Active Learning Exercise

To solidify your understanding of building and tuning robust modeling pipelines, we recommend you try the following tasks. These exercises are designed to give you hands-on practice with the iterative and exploratory nature of data science.

  1. Incorporate Categorical Features: Our model only used numerical features.

    • Task: Add the zipcode feature to your feature set X. Since zipcode is a categorical variable, you will need to add a preprocessing step for it in your pipeline. Use the OneHotEncoder or TargetEncoder from scikit-learn to handle this. You will need to use ColumnTransformer to apply different preprocessing steps (scaling for numerical, one-hot encoding for categorical) to different columns.
    • Analysis: Does adding this location data improve your model's final performance?
  2. Experiment with a Different Model: We demonstrated how to swap a DecisionTreeRegressor for an XGBRegressor.

    • Task: Build and tune a new pipeline using a KNeighborsRegressor.
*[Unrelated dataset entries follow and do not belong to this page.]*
/-- R130, R131, R132: every byte on `seg_in`, with a row or without, changes nothing but the level on the port, and the ports
show its digit, or 0xF with `seg_ok` = 0. That a new level is a step of its own, which changes no register and no event
register, is the model's reading of R130 (DEDUCED, log 11 and 13). -/
def Obligations.SegmentPortAnswersEveryByte : Prop :=
  ∀ (s : State) (b : Byte) (rest : List Input), s.inputs = .seg b :: rest →
    step s = .next { s with segIn := b, inputs := rest } ∧
    (∀ d, ShowsDigit b d →
      ({ s with segIn := b } : State).outputs.segDigit = BitVec.ofNat 4 d.val ∧
      ({ s with segIn := b } : State).outputs.segOk = true) ∧
    ((∀ d, ¬ShowsDigit b d) →
      ({ s with segIn := b } : State).outputs.segDigit = 0xF ∧ ({ s with segIn := b } : State).outputs.segOk = false)

/-- R134: the corner cases of SEGDEC. -/
def Obligations.SegdecCornerCases : Prop :=
  (∀ b : Byte, segDec params b = segDec params (b ^^^ 0x80)) ∧
  (∀ b ∈ [(0x00 : Byte), 0x80, 0x3E, 0x7E, 0x7C, 0x27, 0x67], segDec params b = .unrec) ∧
  segDec params 0xBF = .digit 0 ∧ segDec params 0x86 = .digit 1 ∧ segDec params 0xFF = .digit 8 ∧
  ((List.range 256).filter (fun n => segOkOut (segDec params (BitVec.ofNat 8 n)))).length = 20 ∧
  (∀ (b b' : Byte) (d : Nat), segDec params b = .digit d → segDec params b' = .digit d → b &&& 0x7F = b' &&& 0x7F) ∧
  (∀ d < 10, ∃ b : Byte, segDec params b = .digit d)

/-- R130: the segment port and the clocked block do not see each other. A clock edge leaves `seg_in` alone and does the same
whatever `seg_in` holds, and the segment outputs depend on `seg_in` alone. -/
def Obligations.SegmentPortIndependentOfBlock : Prop :=
  (∀ (s t : State) (e : Edge) (rest : List Input) (x : Byte), s.inputs = .edge e :: rest → step s = .next t →
    t.segIn = s.segIn ∧ step { s with segIn := x } = .next { t with segIn := x }) ∧
  (∀ s s' : State, s.segIn = s'.segIn →
    s.outputs.segDigit = s'.outputs.segDigit ∧ s.outputs.segOk = s'.outputs.segOk)

/-! ## The frame decoder -/

/-- R151, R152, R155: BYTE_IN in every state of the ALZA decoder but a matching checksum, as the table of R156 has it. -/
def Obligations.ByteInAlzaTransitions : Prop :=
  ∀ (s : State) (d : AlzaState) (b : Byte), s.dec = .alza d →
    (d.fstate = .waitStart → b = 0x5A → exec (.byteIn b) s =
      .next (withEvents { s with dec := .alza { d with fstate := .byte1, acc := 0 } } false false 0 false 0)) ∧
    (d.fstate = .waitStart → b ≠ 0x5A → exec (.byteIn b) s = .next (withEvents s false false 0 false 0)) ∧
    (d.fstate = .byte1 → exec (.byteIn b) s = .next (withEvents { s with
      dec := .alza { fstate := .byte2, acc := d.acc + b, buf := { d.buf with slot0 := b } } } false false 0 false 0)) ∧
    (d.fstate = .byte2 → exec (.byteIn b) s = .next (withEvents { s with
      dec := .alza { fstate := .byte3, acc := d.acc + b, buf := { d.buf with slot1 := b } } } false false 0 false 0)) ∧
    (d.fstate = .byte3 → exec (.byteIn b) s = .next (withEvents { s with
      dec := .alza { fstate := .byte4, acc := d.acc + b, buf := { d.buf with slot2 := b } } } false false 0 false 0)) ∧
    (d.fstate = .byte4 → exec (.byteIn b) s = .next (withEvents { s with
      dec := .alza { fstate := .checksum, acc := d.acc + b, buf := { d.buf with slot3 := b } } } false false 0 false 0)) ∧
    (d.fstate = .checksum → b ≠ d.acc → exec (.byteIn b) s =
      .next (withEvents { s with dec := .alza { d with fstate := .waitStart, acc := 0 } } false true 1 false 0))

/-- R154, R157, R160: a matching checksum completes the frame and stores its height, in tenths of a cm by the three digits
and the flag of slot 1, or the sentinel with UNRECOGNIZED_DIGIT (2) where a digit is unrecognized. -/
def Obligations.ByteInAlzaCompletion : Prop :=
  ∀ (s : State) (d : AlzaState), s.dec = .alza d → d.fstate = .checksum →
    (∀ d0 d1 d2 : Fin 10, ShowsDigit d.buf.slot0 d0 → ShowsDigit d.buf.slot1 d1 → ShowsDigit d.buf.slot2 d2 →
      exec (.byteIn d.acc) s = .next (withEvents { s with
        dec := .alza { d with fstate := .waitStart },
        lastRead := if d.buf.slot1.getLsbD 7 then BitVec.ofNat 16 (100 * d0.val + 10 * d1.val + d2.val)
          else BitVec.ofNat 16 (10 * (100 * d0.val + 10 * d1.val + d2.val)) } true false 0 false 0)) ∧
    (((∀ k, ¬ShowsDigit d.buf.slot0 k) ∨ (∀ k, ¬ShowsDigit d.buf.slot1 k) ∨ (∀ k, ¬ShowsDigit d.buf.slot2 k)) →
      exec (.byteIn d.acc) s = .next (withEvents { s with
        dec := .alza { d with fstate := .waitStart }, lastRead := -10 } true true 2 false 0))

/-- R150, R157, R170: BYTE_IN while a decoder of another variant is live, whatever that decoder does. -/
def Obligations.ByteInOpenDecoders : Prop :=
  ∀ (s : State) (k : Code) (b : Byte) (D : FrameDecoder Code) (mk : Code → Dec),
    (D = Config.openJarvis ∧ mk = Dec.jarvis) ∨ (D = Config.openUplift ∧ mk = Dec.uplift) ∨
      (D = Config.openOmnidesk ∧ mk = Dec.omnidesk) →
    s.dec = mk k →
    exec (.byteIn b) s = .next (match (D.step k b).2, D.decode (D.step k b).1 with
      | .quiet, _ => withEvents { s with dec := mk (D.step k b).1 } false false 0 false 0
      | .mismatch, _ => withEvents { s with dec := mk (D.step k b).1 } false true 1 false 0
      | .complete, some h => withEvents { s with dec := mk (D.step k b).1, lastRead := h.setWidth 16 } true false 0 false 0
      | .complete, none => withEvents { s with dec := mk (D.step k b).1, lastRead := -10 } true true 2 false 0)

/-- R158: DEC_RESET sets WAIT_START and a zero accumulator, or applies the open decoder's reset, and changes nothing else. -/
def Obligations.DecResetOnlyResetsFraming : Prop :=
  decode (.cmd 0x600) = .ok .decReset ∧ ∀ s : State,
    (∀ d, s.dec = .alza d → exec .decReset s =
      .next (withEvents { s with dec := .alza { d with fstate := .waitStart, acc := 0 } } false false 0 false 0)) ∧
    (∀ k, s.dec = .jarvis k → exec .decReset s =
      .next (withEvents { s with dec := .jarvis (Config.openJarvis.reset k) } false false 0 false 0)) ∧
    (∀ k, s.dec = .uplift k → exec .decReset s =
      .next (withEvents { s with dec := .uplift (Config.openUplift.reset k) } false false 0 false 0)) ∧
    (∀ k, s.dec = .omnidesk k → exec .decReset s =
      .next (withEvents { s with dec := .omnidesk (Config.openOmnidesk.reset k) } false false 0 false 0))

/-- R161, R162: the height in cm is DOC's formula exactly, with and without the decimal flag, and lies in DOC's range. -/
def Obligations.HeightIsDocFormula : Prop :=
  ∀ (d : AlzaState) (d0 d1 d2 : Fin 10),
    ShowsDigit d.buf.slot0 d0 → ShowsDigit d.buf.slot1 d1 → ShowsDigit d.buf.slot2 d2 →
    (d.buf.slot1.getLsbD 7 = true →
      params.heightToReal (heightOf params (decodeAlza params d)) = (d0.val * 10 + d1.val : Rat) + (d2.val : Rat) / 10 ∧
      (heightOf params (decodeAlza params d)).toInt = 100 * d0.val + 10 * d1.val + d2.val ∧
      (heightOf params (decodeAlza params d)).toInt ≤ 999) ∧
    (d.buf.slot1.getLsbD 7 = false →
      params.heightToReal (heightOf params (decodeAlza params d)) = (d0.val * 100 + d1.val * 10 + d2.val : Rat) ∧
      (heightOf params (decodeAlza params d)).toInt = 10 * (100 * d0.val + 10 * d1.val + d2.val) ∧
      (heightOf params (decodeAlza params d)).toInt ≤ 9990)

/-- R163: the flag bits of slots 0 and 2 and all of slot 3 make no difference to a height. -/
def Obligations.OnlySlotOneCarriesFlag : Prop :=
  ∀ (d : AlzaState) (m : Byte),
    decodeAlza params { d with buf := { d.buf with slot0 := d.buf.slot0 ^^^ 0x80 } } = decodeAlza params d ∧
    decodeAlza params { d with buf := { d.buf with slot2 := d.buf.slot2 ^^^ 0x80 } } = decodeAlza params d ∧
    decodeAlza params { d with buf := { d.buf with slot3 := m } } = decodeAlza params d

/-- R174: the ALZA decoder meets the contract of R171 for the frames of R105, and its heights are at most 9990. O3 and the range
of O6 hold by the types of a report and of a height (DEDUCED, log 7). -/
def Obligations.AlzaMeetsDecoderContract : Prop :=
  (alzaDecoder params).MeetsContract ValidAlzaFrame FailedAlzaFrame ∧
  (∀ d, (alzaDecoder params).decode d = none ↔
    (∀ k, ¬ShowsDigit d.buf.slot0 k) ∨ (∀ k, ¬ShowsDigit d.buf.slot1 k) ∨ (∀ k, ¬ShowsDigit d.buf.slot2 k)) ∧
  (∀ d h, (alzaDecoder params).decode d = some h → h.toNat ≤ 9990)

/-- What a decoder in WAIT_START still holds from before cannot be seen: over every stream of bytes any two of them report
the same and give the same heights (R49, R50; I7, I8). -/
def Obligations.StaleDecoderStateUnobservable : Prop :=
  ∀ (d d' : AlzaState) (bs : List Byte), d.fstate = .waitStart → d'.fstate = .waitStart →
    (alzaDecoder params).trace d bs = (alzaDecoder params).trace d' bs

/-- R286: after the start marker exactly four payload bytes and one checksum byte are taken, whatever their values. -/
def Obligations.FiveBytesFollowTheMarker : Prop :=
  ∀ (d : AlzaState) (b1 b2 b3 b4 c : Byte), d.fstate = .waitStart →
    ((alzaDecoder params).feed d [0x5A]).fstate = .byte1 ∧
    ((alzaDecoder params).feed d [0x5A, b1]).fstate = .byte2 ∧
    ((alzaDecoder params).feed d [0x5A, b1, b2]).fstate = .byte3 ∧
    ((alzaDecoder params).feed d [0x5A, b1, b2, b3]).fstate = .byte4 ∧
    ((alzaDecoder params).feed d [0x5A, b1, b2, b3, b4]).fstate = .checksum ∧
    ((alzaDecoder params).feed d [0x5A, b1, b2, b3, b4, c]).fstate = .waitStart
Research its key hyperparameters (like n_neighbors) and create a new parameter grid for GridSearchCV.
    • Analysis: How does the performance and training time of the K-Nearest Neighbors model compare to the Decision Tree and XGBoost models?
  3. Optimize for a Different Metric: We used Mean Absolute Error as our scoring metric.

    • Task: Re-run one of your GridSearchCV experiments, but this time set scoring='neg_root_mean_squared_error'.
    • Analysis: Does optimizing for RMSE result in a different set of best hyperparameters? Why might a business choose to optimize for RMSE over MAE? (Hint: How does RMSE penalize large errors?)

Lesson Summary

In this lesson, you have significantly upgraded your modeling capabilities, moving from a manual, analytical workflow to a robust, automated process ready for real-world application.

You learned that a Pipeline is the professional standard for encapsulating preprocessing and modeling steps, ensuring consistency and preventing critical errors like data leakage. We replaced the unreliable, single train-test split with k-fold cross-validation to build confidence in our model's performance. You saw how to systematically optimize hyperparameters using GridSearchCV, and witnessed the power of ensemble models like XGBoost to improve predictive accuracy.

Most importantly, you now have a reusable framework for building, evaluating, and tuning models in a systematic and reproducible way—a core competency for any data science practitioner.